Beaucoup de gens, notamment des politiques, des journalistes, des enseignants et des historiens, s’accordent pour qualifier d’acte de résistance le refus héroïque de Jean Moulin de signer le texte infamant que des militaires allemands lui ont présenté le 17 juin 1940. Également sa tentative de suicide entre une et deux heures du matin le 18 juin. Par extension, la Résistance française serait née à ces moments-là, c’est-à-dire avant le célébrissime Appel du général Charles de Gaulle (que d’ailleurs quasiment personne n’a entendu en direct…). Or, ce n’est pas aussi évident que cela.

Le fait de dire NON plusieurs fois, malgré des violences physiques et psychologiques à répétition perpétrées par un pouvoir oppresseur s’apparente effectivement à de la résistance. Droit sacré et inaliénable, si je me réfère à l’article 2 de la Déclaration des droits de l’homme et du citoyen. Mais, en réalité, le contexte exprime autre chose. Quand on « fait » de l’histoire, il faut toujours la contextualiser, pour mieux s’en imprégner avec justesse, sinon le risque est grand de déformer la réalité des faits.

Précisément, cette réalité est la suivante : les 17 et 18 juin 1940, rien ne peut plus endiguer l’avancée fulgurante des troupes allemandes. Bousculée par les Panzers, harcelée par la Luftwaffe, l’armée française est en pleine débandade, des millions de civils tentent de migrer en direction du sud dans un chaos indescriptible. Quant aux autorités de la république, déliquescentes, complètement dépassées par les événements, elles se sont repliées à Bordeaux. Philippe Pétain vient d’appeler à l’armistice, qui sera signée le 22 à Rethondes. Une sorte de fin du monde.

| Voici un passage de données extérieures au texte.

-- ==== Sys2Proof/Tests/Slice0.lean ====
section
/-!
SUPPORT. The author's tests. Expected values are those of spec/95_test_vectors.md (the vector or program step is named at each test)
or are written out from the encoding tables of 30_encoding.md; none is the model's own answer.
-/

namespace Sys2Proof.Tests

-- One kernel evaluation after another: side by side they take a thread and its stack each.
set_option Elab.async false

open Sys2Proof.Machine

/-! ## Named byte strings of 95_test_vectors.md -/

abbrev p18 : Bytes :=
  [0x10, 0x11, 0x12, 0x13, 0x14, 0x15, 0x16, 0x17, 0x18, 0x19, 0x1A, 0x1B, 0x1C, 0x1D, 0x1E, 0x1F, 0x20, 0x21]
abbrev t12 : Bytes := [0xA0, 0xA1, 0xA2, 0xA3, 0xA4, 0xA5, 0xA6, 0xA7, 0xA8, 0xA9, 0xAA, 0xAB]
abbrev dfs : Bytes := List.replicate 16 0x80 ++ [0x00, 0x00]

/-- A frame as the vectors write it: header, payload, filler up to the checksum byte, checksum. -/
abbrev frame (header payload : Bytes) (filler checksum : Byte) : Bytes :=
  header ++ payload ++ List.replicate (26 - payload.length) filler ++ [checksum]

/-- `CMD(s)` and `TEL(s)`, with the checksum from the table of section 3. -/
abbrev cmd (s checksum : Byte) : Bytes := frame [0x01, 0x01, s, 0x00, 0x12] p18 0x00 checksum
abbrev tel (s checksum : Byte) : Bytes := frame [0x01, 0x02, s, 0x00, 0x0C] t12 0x00 checksum

/-- Right after `INIT t=0` (10_state.md section 10). -/
def started (role : Role) : State :=
  { State.resetWith (Config.ref role) with initialized := true, linkActive := true }

/-- The common start of V-F1 to V-F8: ten silent ticks after INIT. -/
def lost (role : Role) : State :=
  { started role with linkActive := false, consecutiveMissed := 10, statMissed := 10 }

/-- The state with what the transceiver is going to answer. -/
def answering (s : State) (tx : TxAnswer) (available : Bool) (rx : RxAnswer) : State :=
  { s with xcvr := ⟨tx, available, rx⟩ }

/-- The next state of an outcome. -/
def after : Host.Outcome State Fault Refusal → Option State
  | .next t => some t
  | _ => none

/-- The response word and data of an outcome (R96). -/
def answer (o : Host.Outcome State Fault Refusal) : Option (Word × Bytes) :=
  ((after o).bind (·.response)).map fun r => (responseWord r, r.q)

/-- One observation of the next state. -/
def seen {α : Type} (o : Host.Outcome State Fault Refusal) (f : State → α) : Option α := (after o).map f

/-! ## Well-formedness refuses -/

theorem test_wellFormed_refuses_256_bytes : (Instr.crc8 0 0 0 (List.replicate 256 0)).wellFormed = false := by decide +kernel
theorem test_wellFormed_accepts_255_bytes : (Instr.crc8 0 0 0 (List.replicate 255 0)).wellFormed = true := by decide +kernel
theorem test_wellFormed_refuses_send_01 : (Instr.send 0x01 0 0 []).wellFormed = false := by decide
theorem test_wellFormed_refuses_recv_02 : (Instr.recv 0x02 0 0 []).wellFormed = false := by decide
theorem test_config_ref_is_built : (Config.build (Config.ref .ground)).isSome = true := by decide
theorem test_config_refuses_frame_of_5 : Config.build { Config.ref .ground with frameSize := 5 } = none := by decide
theorem test_config_refuses_frame_of_256 : Config.build { Config.ref .ground with frameSize := 256 } = none := by decide
theorem test_config_refuses_long_command :
    Config.build { Config.ref .ground with lenCommand := 27, defaultFailsafe := List.replicate 27 0 } = none := by decide
theorem test_config_refuses_long_telemetry :
    Config.build { Config.ref .ground with lenTelemetry := 27 } = none := by decide
theorem test_config_refuses_long_heartbeat :
    Config.build { Config.ref .ground with lenHeartbeat := 27 } = none := by decide
theorem test_config_refuses_long_emergency :
    Config.build { Config.ref .ground with lenEmergency := 27 } = none := by decide
theorem test_config_refuses_threshold_0 :
    Config.build { Config.ref .ground with lossThreshold := 0 } = none := by decide
theorem test_config_refuses_rate_0 : Config.build { Config.ref .ground with updateRateHz := 0 } = none := by decide
theorem test_config_refuses_short_failsafe :
    Config.build { Config.ref .ground with defaultFailsafe := [0x80] } = none := by decide
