-- ==== Sys2Proof/Machine/Flags.lean ====
section
/-! DEFINITION. The words in which `STATUS` and `CONFIG` are read, bit by bit (10_state.md R24, R26). The engine has no
condition codes and no other flag (10_state.md R24). -/

namespace Sys2Proof.Machine

open Sys2Proof

/-- `STATUS.CODE` (10_state.md R24, 60_exceptions.md R210). -/
def statusCode : StatusCode → BitVec 3
  | .ok => 0
  | .errCfg => 1
  | .errArg => 2
  | .errState => 3
  | .errCmd => 4
  | .errBus => 5

/-- `STATUS`: `CODE` in bits 2:0, bits 31:3 zero (10_state.md R24). -/
def statusWord (c : StatusCode) : Word := 0#29 ++ statusCode c

/-- The code of a direction (30_encoding.md R96). -/
def dirCode : Direction → BitVec 1
  | .encrypt => 0
  | .decrypt => 1

/-- The code of a mode (30_encoding.md R96). -/
def modeCode : Mode → BitVec 2
  | .ecb => 0
  | .ofb => 1
  | .cfb => 2

/-- `CONFIG`: zero, `MACF`, `MODE`, `DIR`, `BOUND` from bit 31 down (10_state.md R26). -/
def configWord : Option Binding → Word
  | none => 0
  | some b => 0#27 ++ BitVec.ofBool b.macf ++ modeCode b.mode ++ dirCode b.dir ++ 1#1

end Sys2Proof.Machine
end

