-- ==== Sys2Proof/Laws/Memory.lean ====
section
/-! SUPPORT. The data memory: a read after a write, every other byte left alone, the canonical form kept, and equal
contents being equal data. -/

namespace Sys2Proof

theorem wfFrom_mono {lo lo' : Nat} (h : lo' ≤ lo) {m : Memory} (hm : Memory.wfFrom lo m = true) :
    Memory.wfFrom lo' m = true := by
  cases m with
  | nil => rfl
  | cons c rest =>
    obtain ⟨a, b⟩ := c
    simp only [Memory.wfFrom, Bool.and_eq_true, decide_eq_true_eq] at hm ⊢
    exact ⟨⟨by omega, hm.1.2⟩, hm.2⟩

/-- Below the first address that a canonical memory may list, every address is unlisted. -/
theorem read_below {lo : Nat} {m : Memory} (hm : Memory.wfFrom lo m = true) {a : Nat} (ha : a < lo) :
    Memory.read m a = Memory.unlisted := by
  induction m generalizing lo with
  | nil => rfl
  | cons c rest ih =>
    obtain ⟨a', b⟩ := c
    simp only [Memory.wfFrom, Bool.and_eq_true, decide_eq_true_eq] at hm
    rw [Memory.read, if_neg (by omega)]
    exact ih hm.2 (by omega)

theorem read_cons (a : Nat) (b : Byte) {rest : Memory} (hm : Memory.wfFrom (a + 1) rest = true) (x : Nat) :
    Memory.read (Memory.cons a b rest) x = if x = a then b else Memory.read rest x := by
  unfold Memory.cons
  split
  · next hb =>
    split
    · next hx => subst hx; rw [read_below hm (by omega), hb]
    · rfl
  · rfl

theorem wfFrom_cons {a lo : Nat} (ha : lo ≤ a) (b : Byte) {rest : Memory}
    (hm : Memory.wfFrom (a + 1) rest = true) : Memory.wfFrom lo (Memory.cons a b rest) = true := by
  unfold Memory.cons
  split
  · exact wfFrom_mono (by omega) hm
  · next hb => simp [Memory.wfFrom, ha, hb, hm]

theorem wfFrom_write {lo : Nat} {m : Memory} (hm : Memory.wfFrom lo m = true) {a : Nat} (ha : lo ≤ a) (b : Byte) :
    Memory.wfFrom lo (Memory.write m a b) = true := by
  induction m generalizing lo with
  | nil => exact wfFrom_cons ha b rfl
  | cons c rest ih =>
    obtain ⟨a', b'⟩ := c
    have hm' := hm
    simp only [Memory.wfFrom, Bool.and_eq_true, decide_eq_true_eq] at hm'
    unfold Memory.write
    split
    · next hlt =>
      refine wfFrom_cons ha b ?_
      simp only [Memory.wfFrom, Bool.and_eq_true, decide_eq_true_eq]
      exact ⟨⟨by omega, hm'.1.2⟩, hm'.2⟩
    · split
      · next heq => subst heq; exact wfFrom_cons ha b hm'.2
      · simp only [Memory.wfFrom, Bool.and_eq_true, decide_eq_true_eq]
        exact ⟨hm'.1, ih hm'.2 (by omega)⟩

/-- A write of one byte keeps the canonical form. -/
theorem wf_write {m : Memory} (hm : Memory.wf m = true) (a : Nat) (b : Byte) :
    Memory.wf (Memory.write m a b) = true :=
  wfFrom_write hm (Nat.zero_le a) b

theorem read_write_from {lo : Nat} {m : Memory} (hm : Memory.wfFrom lo m = true) (a : Nat) (b : Byte) (x : Nat) :
    Memory.read (Memory.write m a b) x = if x = a then b else Memory.read m x := by
  induction m generalizing lo with
  | nil => exact read_cons a b rfl x
  | cons c rest ih =>
    obtain ⟨a', b'⟩ := c
    have hm' := hm
    simp only [Memory.wfFrom, Bool.and_eq_true, decide_eq_true_eq] at hm'
    unfold Memory.write
    split
    · next hlt =>
      refine read_cons a b ?_ x
      simp only [Memory.wfFrom, Bool.and_eq_true, decide_eq_true_eq]
      exact ⟨⟨by omega, hm'.1.2⟩, hm'.2⟩
    · split
      · next heq =>
        subst heq
        rw [read_cons a b hm'.2]
        by_cases hx : x = a <;> simp [Memory.read, hx]
      · next hne =>
        simp only [Memory.read]
        rw [ih hm'.2]
        by_cases hx : x = a'
        · simp [hx, show a' ≠ a by omega]
        · simp [hx]

/-- The one law of a byte write: the byte written, and every other byte as before. -/
theorem read_write {m : Memory} (hm : Memory.wf m = true) (a : Nat) (b : Byte) (x : Nat) :
    Memory.read (Memory.write m a b) x = if x = a then b else Memory.read m x :=
  read_write_from hm a b x

/-- A write of a byte string keeps the canonical form. -/
theorem wf_writeBytes {m : Memory} (hm : Memory.wf m = true) (addr : Nat) (bytes : List Byte) :
    Memory.wf (Memory.writeBytes m addr bytes) = true := by
  induction bytes generalizing m addr with
  | nil => exact hm
  | cons b rest ih => exact ih (wf_write hm addr b) (addr + 1)

/-- The one law of a byte string write: inside the range the bytes written, outside it every byte as before. -/
theorem read_writeBytes {m : Memory} (hm : Memory.wf m = true) (addr : Nat) (bytes : List Byte) (x : Nat) :
    Memory.read (Memory.writeBytes m addr bytes) x
      = if h : addr ≤ x ∧ x < addr + bytes.length then bytes[x - addr]'(by omega) else Memory.read m x := by
  induction bytes generalizing m addr with
  | nil => simp [Memory.writeBytes, show ¬ (addr ≤ x ∧ x < addr) by omega]
  | cons b rest ih =>
    rw [Memory.writeBytes, ih (wf_write hm addr b) (addr + 1), read_write hm]
    rcases Nat.lt_trichotomy x addr with h | h | h
    · rw [dif_neg (by omega), if_neg (by omega), dif_neg (by simp only [List.length_cons]; omega)]
    · subst h
      simp
    · by_cases hx : x < addr + 1 + rest.length
      · obtain ⟨k, rfl⟩ : ∃ k, x = addr + 1 + k := ⟨x - (addr + 1), by omega⟩
        simp [show addr ≤ addr + 1 + k by omega, show addr + 1 + k < addr + (rest.length + 1) by omega,
          show k < rest.length by omega, show addr + 1 + k - addr = k + 1 by omega]
      · rw [dif_neg (by omega), if_neg (by omega), dif_neg (by simp only [List.length_cons]; omega)]

/-- Outside the range written, every byte is as before. -/
theorem read_writeBytes_outside {m : Memory} (hm : Memory.wf m = true) (addr : Nat) (bytes : List Byte) {x : Nat}
    (hx : x < addr ∨ addr + bytes.length ≤ x) :
    Memory.read (Memory.writeBytes m addr bytes) x = Memory.read m x := by
  rw [read_writeBytes hm, dif_neg (by omega)]

@[simp] theorem getElem_readBytes (m : Memory) (addr n i : Nat) (h : i < n) :
    (Memory.readBytes m addr n)[i] = Memory.read m (addr + i) := by simp [Memory.readBytes]

/-- A read of the range just written brings the bytes back. -/
theorem readBytes_writeBytes_same {m : Memory} (hm : Memory.wf m = true) (addr : Nat) {n : Nat} (b : Bytes n) :
    Memory.readBytes (Memory.writeBytes m addr b.toList) addr n = b := by
  ext i hi
  rw [getElem_readBytes, read_writeBytes hm, dif_pos (by simp; omega)]
  simp

/-- A read of a range that a write does not touch. -/
theorem readBytes_writeBytes_disjoint {m : Memory} (hm : Memory.wf m = true) (addr : Nat) (bytes : List Byte)
    {addr' n : Nat} (h : addr' + n ≤ addr ∨ addr + bytes.length ≤ addr') :
    Memory.readBytes (Memory.writeBytes m addr bytes) addr' n = Memory.readBytes m addr' n := by
  ext i hi
  rw [getElem_readBytes, getElem_readBytes, read_writeBytes_outside hm _ _ (by omega)]

theorem eq_of_read_from {lo : Nat} {m m' : Memory} (hm : Memory.wfFrom lo m = true)
    (hm' : Memory.wfFrom lo m' = true) (h : ∀ a, Memory.read m a = Memory.read m' a) : m = m' := by
  induction m generalizing lo m' with
  | nil =>
    cases m' with
    | nil => rfl
    | cons c rest =>
      obtain ⟨a, b⟩ := c
      have := h a
      simp_all [Memory.wfFrom, Memory.read]
  | cons c rest ih =>
    obtain ⟨a, b⟩ := c
    cases m' with
    | nil =>
      have := h a
      simp_all [Memory.wfFrom, Memory.read]
    | cons c' rest' =>
      obtain ⟨a', b'⟩ := c'
      simp only [Memory.wfFrom, Bool.and_eq_true, decide_eq_true_eq, bne_iff_ne, ne_eq] at hm hm'
      have hlow : ∀ x ≤ a, Memory.read rest x = Memory.unlisted := fun x hx => read_below hm.2 (by omega)
      have hlow' : ∀ x ≤ a', Memory.read rest' x = Memory.unlisted := fun x hx => read_below hm'.2 (by omega)
      have haa : a = a' := by
        rcases Nat.lt_trichotomy a a' with hlt | heq | hlt
        · have := h a
          simp only [Memory.read, if_neg (show ¬ a = a' by omega), hlow' a (by omega)] at this
          exact absurd (by simpa using this) hm.1.2
        · exact heq
        · have := h a'
          simp only [Memory.read, if_neg (show ¬ a' = a by omega), hlow a' (by omega)] at this
          exact absurd (by simpa using this.symm) hm'.1.2
      subst haa
      have hb : b = b' := by simpa [Memory.read] using h a
      subst hb
      have hrest : rest = rest' := by
        refine ih hm.2 hm'.2 fun x => ?_
        by_cases hx : x = a
        · subst hx; rw [hlow x (Nat.le_refl x), hlow' x (Nat.le_refl x)]
        · simpa [Memory.read, hx] using h x
      rw [hrest]

/-- Two memories in canonical form that hold the same bytes are equal data. -/
theorem eq_of_read {m m' : Memory} (hm : Memory.wf m = true) (hm' : Memory.wf m' = true)
    (h : ∀ a, Memory.read m a = Memory.read m' a) : m = m' :=
  eq_of_read_from hm hm' h

/-- A memory lists no address at or above `size` exactly when every such address is unlisted (one direction). -/
theorem within_write {size : Nat} {m : Memory} (hm : Memory.within size m = true) {a : Nat} (ha : a < size)
    (b : Byte) : Memory.within size (Memory.write m a b) = true := by
  have hcons : ∀ {rest : Memory}, Memory.within size rest = true →
      Memory.within size (Memory.cons a b rest) = true := by
    intro rest hr
    unfold Memory.cons
    split
    · exact hr
    · simpa [Memory.within, ha] using hr
  induction m with
  | nil => exact hcons rfl
  | cons c rest ih =>
    have hm' : c.1 < size ∧ Memory.within size rest = true := by simpa [Memory.within] using hm
    obtain ⟨a', b'⟩ := c
    unfold Memory.write
    split
    · exact hcons hm
    · split
      · exact hcons hm'.2
      · simpa [Memory.within] using ⟨hm'.1, by simpa [Memory.within] using ih hm'.2⟩

/-- A write of a byte string that lies in the memory lists no address outside it. -/
theorem within_writeBytes {size : Nat} {m : Memory} (hm : Memory.within size m = true) {addr : Nat}
    {bytes : List Byte} (h : addr + bytes.length ≤ size) :
    Memory.within size (Memory.writeBytes m addr bytes) = true := by
  induction bytes generalizing m addr with
  | nil => exact hm
  | cons b rest ih =>
    simp only [List.length_cons] at h
    exact ih (within_write hm (by omega) b) (by omega)

end Sys2Proof
end

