-- ==== Sys2Proof/Laws/Ops.lean ====
section
/-! SUPPORT. What each shared operation can do, said once: the checks, the frame of a command, the block step and the block
loop, the commands, and one host access. -/

namespace Sys2Proof.Machine

open Sys2Proof

/-- The spec's `sint` is the two's complement value. -/
theorem sint_eq_toInt (v : Word) : sint v = v.toInt := by
  unfold sint
  rw [BitVec.toInt_eq_toNat_cond]
  split <;> split <;> omega

theorem uint_nonneg (v : Word) : 0 ≤ uint v := Int.natCast_nonneg _

/-- The count stored as a word is the word it was read from. -/
theorem ofInt_count (d : Descriptors) : BitVec.ofInt 32 d.count = d.inCnt := by
  rw [Descriptors.count, sint_eq_toInt, BitVec.ofInt_toInt]

theorem firstFailure_eq_none {checks : List (Bool × StatusCode)} :
    firstFailure checks = none ↔ ∀ c ∈ checks, c.1 = false := by
  induction checks with
  | nil => simp [firstFailure]
  | cons c rest ih =>
    obtain ⟨fails, code⟩ := c
    cases fails <;> simp [firstFailure, ih]

/-- The code a list of checks fails with is the code of one of them that fails. -/
theorem mem_of_firstFailure {checks : List (Bool × StatusCode)} {code : StatusCode}
    (h : firstFailure checks = some code) : (true, code) ∈ checks := by
  induction checks with
  | nil => simp [firstFailure] at h
  | cons c rest ih =>
    obtain ⟨fails, code'⟩ := c
    cases fails with
    | false => exact List.mem_cons_of_mem _ (ih (by simpa [firstFailure] using h))
    | true =>
      simp only [firstFailure, if_true, Option.some.injEq] at h
      simp [h]

/-- The first failure of two lists of checks, one after the other. -/
theorem firstFailure_append (a b : List (Bool × StatusCode)) :
    firstFailure (a ++ b) = (firstFailure a).or (firstFailure b) := by
  induction a with
  | nil => rfl
  | cons c rest ih =>
    obtain ⟨fails, code⟩ := c
    cases fails <;> simp [firstFailure, ih]

/-- Raising an error answers the state with `STATUS` and `RESULT` written and nothing else. -/
theorem raise_eq_next {code : StatusCode} {s t : State} : raise code s = .next t ↔ t = s.finish code 0 := by
  unfold raise
  constructor
  · intro h; injection h with h; exact h.symm
  · rintro rfl; rfl

/-- Everything the frame of a command can do. -/
theorem commandFrame_cases (checks : List (Bool × StatusCode)) (action : State → State × Word) (s : State) :
    (∃ code, firstFailure checks = some code ∧ commandFrame checks action s = .next (s.finish code 0)) ∨
    (firstFailure checks = none ∧ commandFrame checks action s = .next ((action s).1.finish .ok (action s).2)) := by
  unfold commandFrame
  cases h : firstFailure checks with
  | some code => exact .inl ⟨code, rfl, rfl⟩
  | none => exact .inr ⟨rfl, rfl⟩

theorem modeOfField_eq_none {field : BitVec 2} : modeOfField field = none ↔ field = 3#2 := by
  revert field; decide

/-- Everything `CRENC` and `CRDEC` can do. -/
theorem createTransform_cases (dir : Direction) (mode : BitVec 2) (macf : Bool) (s : State) :
    (∃ code, (code = .errCfg ∨ code = .errBus) ∧
      createTransform dir mode macf s = .next (s.finish code 0)) ∨
    (∃ m, modeOfField mode = some m ∧ firstFailure (createChecks s.params.memSize s.eng.desc) = none ∧
      createTransform dir mode macf s = .next ((createAction ⟨dir, m, macf⟩ s).1.finish .ok 0)) := by
  unfold createTransform
  cases h : modeOfField mode with
  | none => exact .inl ⟨.errCfg, .inl rfl, rfl⟩
  | some m =>
    rcases commandFrame_cases (createChecks s.params.memSize s.eng.desc) (createAction ⟨dir, m, macf⟩) s with
      ⟨code, hc, he⟩ | ⟨hc, he⟩
    · refine .inl ⟨code, ?_, he⟩
      have := mem_of_firstFailure hc
      simp only [createChecks, List.mem_cons, Prod.mk.injEq, List.not_mem_nil, or_false] at this
      tauto
    · exact .inr ⟨m, rfl, hc, he⟩

/-- Everything `XBLK` can do. -/
theorem execXblk_cases (s : State) :
    (s.eng.binding = none ∧ execXblk s = .next (s.finish .errState 0)) ∨
    (∃ b code, s.eng.binding = some b ∧ (code = .errArg ∨ code = .errBus) ∧
      execXblk s = .next (s.finish code 0)) ∨
    (∃ b, s.eng.binding = some b ∧
      firstFailure (xblkArgChecks s.eng.desc ++ transformBusChecks s.params.memSize s.eng.desc) = none ∧
      execXblk s = .next ((transformAction b s).1.finish .ok s.eng.desc.inCnt)) := by
  unfold execXblk
  cases h : s.eng.binding with
  | none => exact .inl ⟨rfl, rfl⟩
  | some b =>
    rcases commandFrame_cases (xblkArgChecks s.eng.desc ++ transformBusChecks s.params.memSize s.eng.desc)
      (transformAction b) s with ⟨code, hc, he⟩ | ⟨hc, he⟩
    · refine .inr (.inl ⟨b, code, rfl, ?_, he⟩)
      have := mem_of_firstFailure hc
      simp only [xblkArgChecks, transformBusChecks, List.cons_append, List.nil_append, List.mem_cons,
        Prod.mk.injEq, List.not_mem_nil, or_false] at this
      tauto
    · exact .inr (.inr ⟨b, rfl, hc, by simpa only [transformAction_count, ofInt_count] using he⟩)

/-- Everything `XFIN` can do. -/
theorem execXfin_cases (s : State) :
    (s.eng.binding = none ∧ execXfin s = .next (s.finish .errState 0)) ∨
    (∃ b code, s.eng.binding = some b ∧ (code = .errArg ∨ code = .errBus) ∧
      execXfin s = .next (s.finish code 0)) ∨
    (∃ b, s.eng.binding = some b ∧
      firstFailure (xfinArgChecks b s.eng.desc ++ transformBusChecks s.params.memSize s.eng.desc) = none ∧
      execXfin s = .next ((transformAction b s).1.finish .ok s.eng.desc.inCnt)) := by
  unfold execXfin
  cases h : s.eng.binding with
  | none => exact .inl ⟨rfl, rfl⟩
  | some b =>
    rcases commandFrame_cases (xfinArgChecks b s.eng.desc ++ transformBusChecks s.params.memSize s.eng.desc)
      (transformAction b) s with ⟨code, hc, he⟩ | ⟨hc, he⟩
    · refine .inr (.inl ⟨b, code, rfl, ?_, he⟩)
      have := mem_of_firstFailure hc
      simp only [xfinArgChecks, transformBusChecks, List.cons_append, List.nil_append, List.mem_cons,
        Prod.mk.injEq, List.not_mem_nil, or_false] at this
      tauto
    · exact .inr (.inr ⟨b, rfl, hc, by simpa only [transformAction_count, ofInt_count] using he⟩)

/-- What a block step changes: `FB`, `n1`, `n2`, and nothing else of the engine. -/
theorem blockStep_frame (b : Binding) (x : Block) (e : Engine) :
    (e.blockStep b x).1
      = { e with fb := (e.blockStep b x).1.fb, n1 := (e.blockStep b x).1.n1, n2 := (e.blockStep b x).1.n2 } := by
  obtain ⟨dir, mode, macf⟩ := b
  cases mode <;> cases dir <;> rfl

/-- ECB leaves `FB` alone. -/
theorem blockStep_ecb_fb (dir : Direction) (macf : Bool) (x : Block) (e : Engine) :
    (e.blockStep ⟨dir, .ecb, macf⟩ x).1.fb = e.fb := by cases dir <;> rfl

/-- What the block loop changes of the engine: `FB`, `n1`, `n2`, and nothing else. -/
theorem blockLoop_frame (b : Binding) (n ia oa : Nat) (e : Engine) (m : Memory) :
    (blockLoop b n ia oa e m).1
      = { e with
          fb := (blockLoop b n ia oa e m).1.fb
          n1 := (blockLoop b n ia oa e m).1.n1
          n2 := (blockLoop b n ia oa e m).1.n2 } := by
  induction n generalizing ia oa e m with
  | zero => rfl
  | succ n ih =>
    rw [blockLoop, ih]
    simp only [blockOnce]
    rw [blockStep_frame]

Et Jean Moulin pendant ce temps à Chartres ? Il reste le seul représentant de l’État à son poste. Tous les autres responsables ont déserté, élus, fonctionnaires civils et militaires. Il est le capitaine d’un navire en perdition, au sens propre comme au sens figuré. Mais pas question de l’abandonner. Le préfet est prêt à mourir à son poste. C’est son noble choix. Son message appelant les habitants de l’Eure-et-Loir à ne pas céder au pessimisme des « panicards », placardé à partir du 11 juin, n’est plus d’actualité.

Moulin, lui-même, ce 17 juin 1940, se rend finalement aux autorités allemandes, en grand habit préfectoral. Il prend acte de la victoire ennemie, incontestable, et s’affirme légaliste jusqu’au bout des ongles. L’heure n’est plus à la résistance. Ou pas encore. À cette date tragique de l’histoire de notre pays, il fait sienne la phrase « Tout est perdu fors l’honneur » attribuée à François 1er après sa défaite à Pavie (1525).

Ainsi donc, plus que l’acte de résistance de ce parangon de courage qu’est Jean Moulin, retenons davantage son acte d’honneur sacrificiel admirable, et mettons-le en opposition avec la lâcheté de ses contemporains. Comme je regrette que les actuelles commémorations n’éclairent pas cet antagonisme fondamental ! Peur de mettre les projecteurs sur les comportements peu glorieux des édiles euréliens de l’époque ? Un sentiment de honte par procuration peut-être…

Reste à interpréter la tentative de suicide de Jean Moulin par égorgement. Dans un récent ouvrage, intitulé Le Centre-Val de Loire dans la tourmente de la Seconde Guerre mondiale (éditions Sutton, 2022), Cédric Delaunay, professeur d’histoire au lycée Descartes à Tours, défend une thèse originale : Moulin se serait inspiré d’une pratique maçonnique. Mon collègue concède prudemment que l’appartenance de Jean Moulin à la franc-maçonnerie n’a pas été prouvée. J’en témoigne sur la base de mes propres investigations.

Ceci dit, il se lance : « [L’adhésion de Jean Moulin] au parti radical, dont les caciques - surtout les Jeunes Turcs - étaient pour la plupart initiés, l’a sûrement conduit à connaître les rites maçonniques, notamment le signe d’ordre et le signe pénal. Le premier s’exécute en étant debout pieds en équerre, le bras gauche positionné le long du corps tandis que la main droite est portée au cou. Elle sépare le bas du corps, symbole des passions, du haut du corps, symbole de l’esprit. Le second signe consiste à faire mine de se trancher la gorge, il est là pour rappeler l’investissement au sein de la maçonnerie et de la loyauté envers ses coreligionnaires. Jean Moulin craignant de céder sous les coups de ses tortionnaires, a ainsi voulu mettre fin à ses jours pour ne pas trahir l’honneur du fidèle serviteur de la République française qu’il n’a cessé d’être. »

Autant dire que je souscris seulement à la dernière phrase reproduite.